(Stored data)
↓
/-- The bytes of an instruction; none for one without an encoding. -/
def encode : Instr → List Byte
  | .br n => encDisp 0x04 n
  | .callr n => encDisp 0x05 n
  | .bbs d r n => encDrn 0x06 1 d r n
  | .bbc d r n => encDrn 0x06 0 d r n
  | .brz24 d n => encDcn24 0x07 0 d n
  | .brgz24 d n => encDcn24 0x07 1 d n
  | .brgez24 d n => encDcn24 0x07 2 d n
  | .brev24 d n => encDcn24 0x07 3 d n
  | .brnz24 d n => encDcn24 0x07 4 d n
  | .brlez24 d n => encDcn24 0x07 5 d n
  | .brlz24 d n => encDcn24 0x07 6 d n
  | .brod24 d n => encDcn24 0x07 7 d n
  | .brz32 d n => encDcn32 0x47 0 d n
  | .brgz32 d n => encDcn32 0x47 1 d n
  | .brgez32 d n => encDcn32 0x47 2 d n
  | .brev32 d n => encDcn32 0x47 3 d n
  | .brnz32 d n => encDcn32 0x47 4 d n
  | .brlez32 d n => encDcn32 0x47 5 d n
  | .brlz32 d n => encDcn32 0x47 6 d n
  | .brod32 d n => encDcn32 0x47 7 d n
  | .ldi8 d a n => encDan 3 0x08 d a n.toNat
  | .ldi16 d a n => encDan 4 0x48 d a n.toNat
  | .ldi24 d a n => encDan 5 0x88 d a n.toNat
  | .ldi32 d a n => encDan 6 0xC8 d a n.toNat
  | .enter f => leBytes 3 (f.toNat * 2 ^ 8 + 0x0A)
  | .exit f => leBytes 3 (f.toNat * 2 ^ 8 + 0x0B)
  | .st8Dbj d b j => encDrs 0x0C d b j
  | .st8Dbn d b n => encDrn 0x0C 1 d b n
  | .st8Dbjs d b j rs y => encDrst 0x4C d b rs j y false
  | .st8Dbjn d b j n y => encDrnt 0x4C d b n j y false
  | .st8Mbjs m b j rs y => encMbjs 0x4C m b j rs y
  | .st8Mbjn m b j n y => encMbjn 0x4C m b j n y
  | .st16Dbj d b j => encDrs 0x0D d b j
  | .st16Dbn d b n => encDrn 0x0D 1 d b n
  | .st16Dbjs d b j rs y => encDrst 0x4D d b rs j y false
  | .st16Dbjn d b j n y => encDrnt 0x4D d b n j y false
  | .st16Mbjs m b j rs y => encMbjs 0x4D m b j rs y
  | .st16Mbjn m b j n y => encMbjn 0x4D m b j n y
  | .st24Dbj d b j => encDrs 0x0E d b j
  | .st24Dbn d b n => encDrn 0x0E 1 d b n
  | .st24Dbjs d b j rs y => encDrst 0x4E d b rs j y false
  | .st24Dbjn d b j n y => encDrnt 0x4E d b n j y false
  | .st24Mbjs m b j rs y => encMbjs 0x4E m b j rs y
  | .st24Mbjn m b j n y => encMbjn 0x4E m b j n y
  | .st32Dbj d b j => encDrs 0x0F d b j
  | .st32Dbn d b n => encDrn 0x0F 1 d b n
  | .st32Dbjs d b j rs y => encDrst 0x4F d b rs j y false
  | .st32Dbjn d b j n y => encDrnt 0x4F d b n j y false
  | .st32Mbjs m b j rs y => encMbjs 0x4F m b j rs y
  | .st32Mbjn m b j n y => encMbjn 0x4F m b j n y
  | .ldu8Dbj d b j => encDrs 0x10 d b j
  | .ldu8Dbn d b n => encDrn 0x10 1 d b n
  | .ldu8Dbjs d b j rs y u => encDrst 0x50 d b rs j y u
  | .ldu8Dbjn d b j n y u => encDrnt 0x50 d b n j y u
  | .ldu16Dbj d b j => encDrs 0x11 d b j
  | .ldu16Dbn d b n => encDrn 0x11 1 d b n
  | .ldu16Dbjs d b j rs y u => encDrst 0x51 d b rs j y u
  | .ldu16Dbjn d b j n y u => encDrnt 0x51 d b n j y u
  | .ldu24Dbj d b j => encDrs 0x12 d b j
  | .ldu24Dbn d b n => encDrn 0x12 1 d b n
  | .ldu24Dbjs d b j rs y u => encDrst 0x52 d b rs j y u
  | .ldu24Dbjn d b j n y u => encDrnt 0x52 d b n j y u
  | .ldu32Dbj d b j => encDrs 0x13 d b j
  | .ldu32Dbn d b n => encDrn 0x13 1 d b n
  | .ldu32Dbjs d b j rs y u => encDrst 0x53 d b rs j y u
  | .ldu32Dbjn d b j n y u => encDrnt 0x53 d b n j y u
  | .ld8Dbj d b j => encDrs 0x14 d b j
  | .ld8Dbn d b n => encDrn 0x14 1 d b n
  | .ld8Dbjs d b j rs y u => encDrst 0x54 d b rs j y u
  | .ld8Dbjn d b j n y u => encDrnt 0x54 d b n j y u
  | .ld16Dbj d b j => encDrs 0x15 d b j
  | .ld16Dbn d b n => encDrn 0x15 1 d b n
  | .ld16Dbjs d b j rs y u => encDrst 0x55 d b rs j y u
  | .ld16Dbjn d b j n y u => encDrnt 0x55 d b n j y u
  | .ld24Dbj d b j => encDrs 0x16 d b j
  | .ld24Dbn d b n => encDrn 0x16 1 d b n
  | .ld24Dbjs d b j rs y u => encDrst 0x56 d b rs j y u
  | .ld24Dbjn d b j n y u => encDrnt 0x56 d b n j y u
  | .ld32Dbj d b j => encDrs 0x17 d b j
  | .ld32Dbn d b n => encDrn 0x17 1 d b n
  | .ld32Dbjs d b j rs y u => encDrst 0x57 d b rs j y u
  | .ld32Dbjn d b j n y u => encDrnt 0x57 d b n j y u
  | .fld8Dbj d b j => encDrs 0x18 d b j
  | .fld8Dbn d b n => encDrn 0x18 1 d b n
  | .fld8Dbjs d b j rs y u => encDrst 0x58 d b rs j y u
  | .fld8Dbjn d b j n y u => encDrnt 0x58 d b n j y u
  | .fld16Dbj d b j => encDrs 0x19 d b j
  | .fld16Dbn d b n => encDrn 0x19 1 d b n
  | .fld16Dbjs d b j rs y u => encDrst 0x59 d b rs j y u
  | .fld16Dbjn d b j n y u => encDrnt 0x59 d b n j y u
  | .fld24Dbj d b j => encDrs 0x1A d b j
  | .fld24Dbn d b n => encDrn 0x1A 1 d b n
  | .fld24Dbjs d b j rs y u => encDrst 0x5A d b rs j y u
  | .fld24Dbjn d b j n y u => encDrnt 0x5A d b n j y u
  | .fld32Dbj d b j => encDrs 0x1B d b j
  | .fld32Dbn d b n => encDrn 0x1B 1 d b n
  | .fld32Dbjs d b j rs y u => encDrst 0x5B d b rs j y u
  | .fld32Dbjn d b j n y u => encDrnt 0x5B d b n j y u
  | .pld8Dbj d b j => encDrs 0x1C d b j
  | .pld8Dbn d b n => encDrn 0x1C 1 d b n
  | .pld8Dbjs d b j rs y u => encDrst 0x5C d b rs j y u
  | .pld8Dbjn d b j n y u => encDrnt 0x5C d b n j y u
  | .pld16Dbj d b j => encDrs 0x1D d b j
  | .pld16Dbn d b n => encDrn 0x1D 1 d b n
  | .pld16Dbjs d b j rs y u => encDrst 0x5D d b rs j y u
  | .pld16Dbjn d b j n y u => encDrnt 0x5D d b n j y u
  | .pld24Dbj d b j => encDrs 0x1E d b j
  | .pld24Dbn d b n => encDrn 0x1E 1 d b n
  | .pld24Dbjs d b j rs y u => encDrst 0x5E d b rs j y u
  | .pld24Dbjn d b j n y u => encDrnt 0x5E d b n j y u
  | .pld32Dbj d b j => encDrs 0x1F d b j
  | .pld32Dbn d b n => encDrn 0x1F 1 d b n
  | .pld32Dbjs d b j rs y u => encDrst 0x5F d b rs j y u
  | .pld32Dbjn d b j n y u => encDrnt 0x5F d b n j y u
  | .lea8Dbjs d b j rs y u => encDrst 0x64 d b rs j y u
  | .lea8Dbjn d b j n y u => encDrnt 0x64 d b n j y u
  | .lea16Dbjs d b j rs y u => encDrst 0x65 d b rs j y u
  | .lea16Dbjn d b j n y u => encDrnt 0x65 d b n j y u
  | .lea24Dbjs d b j rs y u => encDrst 0x66 d b rs j y u
  | .lea24Dbjn d b j n y u => encDrnt 0x66 d b n j y u
  | .lea32Dbjs d b j rs y u => encDrst 0x67 d b rs j y u
  | .lea32Dbjn d b j n y u => encDrnt 0x67 d b n j y u
  | .callDbj d b j => encDrs 0x36 d b j
  | .callDbn d b n => encDrn 0x36 1 d b n
  | .callDbjs d b j rs y u => encDrst 0x76 d b rs j y u
  | .callDbjn d b j n y u => encDrnt 0x76 d b n j y u
  | .add d r rs => encDrs 0x20 d r rs
  | .addi d r n => encDrn 0x20 1 d r n
  | .sub d r rs => encDrs 0x21 d r rs
  | .subi d r n => encDrn 0x21 1 d r n
  | .mul d r rs => encDrs 0x22 d r rs
  | .muli d r n => encDrn 0x22 1 d r n
  | .div d r rs => encDrs 0x23 d r rs
  | .divi d r n => encDrn 0x23 1 d r n
  | .addnu d r rs => encDrs 0x24 d r rs
  | .addnui d r n => encDrn 0x24 1 d r n
  | .subnu d r rs => encDrs 0x25 d r rs
  | .subnui d r n => encDrn 0x25 1 d r n
  | .mulnu d r rs => encDrs 0x26 d r rs
  | .mulnui d r n => encDrn 0x26 1 d r n
  | .divnu d r rs => encDrs 0x27 d r rs
  | .divnui d r n => encDrn 0x27 1 d r n
  | .and d r rs => encDrs 0x28 d r rs
  | .andi d r n => encDrn 0x28 1 d r n
  | .or d r rs => encDrs 0x29 d r rs
  | .ori d r n => encDrn 0x29 1 d r n
  | .xor d r rs => encDrs 0x2A d r rs
  | .xori d r n => encDrn 0x2A 1 d r n
  | .cmp d r rs => encDrs 0x2B d r rs
  | .cmpi d r n => encDrn 0x2B 1 d r n
  | .extrct d r rs => encDrs 0x2C d r rs
  | .extrcti d r n => encDrn 0x2C 1 d r n
  | .lsr d r rs => encDrs 0x2D d r rs
  | .lsri d r n => encDrn 0x2D 1 d r n
  | .asr d r rs => encDrs 0x2E d r rs
  | .asri d r n => encDrn 0x2E 1 d r n
  | .ror d r rs => encDrs 0x2F d r rs
  | .rori d r n => encDrn 0x2F 1 d r n
  | .vect d n => leBytes 3 (n.toNat * 2 ^ 13 + d * 2 ^ 8 + 0x32)
  | .loop d r rs => encDrs 0x33 d r rs
  | .loopi d r f => leBytes 3 (word24 f.toNat r 1 d 0x33)
  | .max d r rs => encDrs 0x34 d r rs
  | .maxi d r n => encDrn 0x34 1 d r n
  | .min d r rs => encDrs 0x35 d r rs
  | .mini d r n => encDrn 0x35 1 d r n
  | .add3 d r rs rt zz u => encDrst 0x60 d r rs rt zz u
  | .add3i d r n rt zz u => encDrnt 0x60 d r n rt zz u
  | .sub3 d r rs rt zz u => encDrst 0x61 d r rs rt zz u
  | .sub3i d r n rt zz u => encDrnt 0x61 d r n rt zz u
  | .mac d r rs rt zz u => encDrst 0x62 d r rs rt zz u
  | .maci d r n rt zz u => encDrnt 0x62 d r n rt zz u
  | .ddiv d r rs rt zz u => encDrst 0x63 d r rs rt zz u
  | .ddivi d r n rt zz u => encDrnt 0x63 d r n rt zz u
  | .and3 d r rs rt zz u => encDrst 0x68 d r rs rt zz u
  | .and3i d r n rt zz u => encDrnt 0x68 d r n rt zz u
  | .or3 d r rs rt zz u => encDrst 0x69 d r rs rt zz u
  | .or3i d r n rt zz u => encDrnt 0x69 d r n rt zz u
  | .xor3 d r rs rt zz u => encDrst 0x6A d r rs rt zz u
  | .xor3i d r n rt zz u => encDrnt 0x6A d r n rt zz u
  | .insrt d r rs rt zz u => encDrst 0x6B d r rs rt zz u
  | .insrti d r n rt zz u => encDrnt 0x6B d r n rt zz u
  | .extrctD d r rs rt zz u => encDrst 0x6C d r rs rt zz u
  | .extrctiD d r n rt zz u => encDrnt 0x6C d r n rt zz u
  | .shr d r rs rt zz u => encDrst 0x6D d r rs rt zz u
  | .shri d r n rt zz u => encDrnt 0x6D d r n rt zz u
  | .asrD d r rs rt zz u => encDrst 0x6E d r rs rt zz u
  | .asriD d r n rt zz u => encDrnt 0x6E d r n rt zz u
  | .rorD d r rs rt zz u => encDrst 0x6F d r rs rt zz u
  | .roriD d r n rt zz u => encDrnt 0x6F d r n rt zz u
  | .max3 d r rs rt zz u => encDrst 0x70 d r rs rt zz u
  | .max3i d r n rt zz u => encDrnt 0x70 d r n rt zz u
  | .min3 d r rs rt zz u => encDrst 0x71 d r rs rt zz u
  | .min3i d r n rt zz u => encDrnt 0x71 d r n rt zz u
  | .median3 d r rs rt zz u => encDrst 0x72 d r rs rt zz u
  | .median3I d r n rt zz u => encDrnt 0x72 d r n rt zz u
  | .intp f => leBytes 4 (f.toNat * 2 ^ 8 + 0x73)
  | .lut f => leBytes 4 (f.toNat * 2 ^ 8 + 0x74)
  | .cmov f => leBytes 4 (f.toNat * 2 ^ 8 + 0x75)
  | .container32 f => leBytes 4 (f.toNat * 2 ^ 8 + 0x77)
  | .mmov f => leBytes 4 (f.toNat * 2 ^ 8 + 0x7A)
  | .pcnd f => leBytes 4 (f.toNat * 2 ^ 8 + 0x7B)
  | .pcb1 f => leBytes 4 (f.toNat * 2 ^ 8 + 0x7C)
  | .stm f => leBytes 4 (f.toNat * 2 ^ 8 + 0x7D)
  | .ldm f => leBytes 4 (f.toNat * 2 ^ 8 + 0x7E)
  | .tt f => leBytes 4 (f.toNat * 2 ^ 8 + 0x7F)
  | .inp d rs z => encDs .inp d rs z
  | .out d rs z => encDs .out d rs z
  | .mov d rs z => encDs .mov d rs z
  | .not d rs z => encDs .not d rs z
  | .neg d rs z => encDs .neg d rs z
  | .inc d rs z => encDs .inc d rs z
  | .dec d rs z => encDs .dec d rs z
  | .abs d rs z => encDs .abs d rs z
  | .nabs d rs z => encDs .nabs d rs z
  | .ldzcnt d rs z => encDs .ldzcnt d rs z
  | .ld1cnt d rs z => encDs .ld1cnt d rs z
  | .trzcnt d rs z => encDs .trzcnt d rs z
  | .tr1cnt d rs z => encDs .tr1cnt d rs z
  | .popcnt d rs z => encDs .popcnt d rs z
  | .sqrt d rs z => encDs .sqrt d rs z
  | .sinpi d rs z => encDs .sinpi d rs z
  | .cospi d rs z => encDs .cospi d rs z
  | .tanpi d rs z => encDs .tanpi d rs z
  | .asinpi d rs z => encDs .asinpi d rs z
  | .acospi d rs z => encDs .acospi d rs z
  | .atanpi d rs z => encDs .atanpi d rs z
  | .int d rs z => encDs .int d rs z
  | .flt d rs z => encDs .flt d rs z
  | .expon d rs z => encDs .expon d rs z
  | .fract d rs z => encDs .fract d rs z
  | .fsqrt d rs z => encDs .fsqrt d rs z
  | .frsqrt d rs z => encDs .frsqrt d rs z
  | .frcp d rs z => encDs .frcp d rs z
  | .ln2p1 d rs z => encDs .ln2p1 d rs z
  | .ln2 d rs z => encDs .ln2 d rs z
  | .exp2m1 d rs z => encDs .exp2m1 d rs z
  | .exp2 d rs z => encDs .exp2 d rs z
  | .rnd d rs z => encDs .rnd d rs z
  | .rndtev d rs z => encDs .rndtev d rs z
  | .rndtod d rs z => encDs .rndtod d rs z
  | .rndtz d rs z => encDs .rndtz d rs z
  | .rndfz d rs z => encDs .rndfz d rs z
  | .ceil d rs z => encDs .ceil d rs z
  | .floor d rs z => encDs .floor d rs z
  | .trap => leBytes 1 0x00
  | .brk => leBytes 1 0x01
  | .nxth => leBytes 1 0x02
  | .nxtw => leBytes 1 0x03
  | .cvt => []
  | .lnp1 => []
  | .ln => []
  | .logp1 => []
  | .log => []
  | .expm1 => []
  | .exp => []
  | .exp10m1 => []
  | .exp10 => []
  | .sin => []
  | .cos => []
  | .tan => []
  | .asin => []
  | .acos => []
  | .atan => []
  | .movi => []
  | .merg => []
  | .eadd => []
  | .mv2 => []
  | .shl => []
↑
*Task instructions*. When the line with "0x28 1 d r n" is reached in the data above, begin copying, and stop after the line with "0x33 d r rs"; copy each line exactly, both ends included.

*Written solution*.
  | .andi d r n => encDrn 0x28 1 d r n
  | .or d r rs => encDrs 0x29 d r rs
  | .ori d r n => encDrn 0x29 1 d r n
  | .xor d r rs => encDrs 0x2A d r rs
  | .xori d r n => encDrn 0x2A 1 d r n
  | .cmp d r rs => encDrs 0x2B d r rs
  | .cmpi d r n => encDrn 0x2B 1 d r n
  | .extrct d r rs => encDrs 0x2C d r rs
  | .extrcti d r n => encDrn 0x2C 1 d r n
  | .lsr d r rs => encDrs 0x2D d r rs
  | .lsri d r n => encDrn 0x2D 1 d r n
  | .asr d r rs => encDrs 0x2E d r rs
  | .asri d r n => encDrn 0x2E 1 d r n
  | .ror d r rs => encDrs 0x2F d r rs
  | .rori d r n => encDrn 0x2F 1 d r n
  | .vect d n => leBytes 3 (n.toNat * 2 ^ 13 + d * 2 ^ 8 + 0x32)
  | .loop d r rs => encDrs 0x33 d r rs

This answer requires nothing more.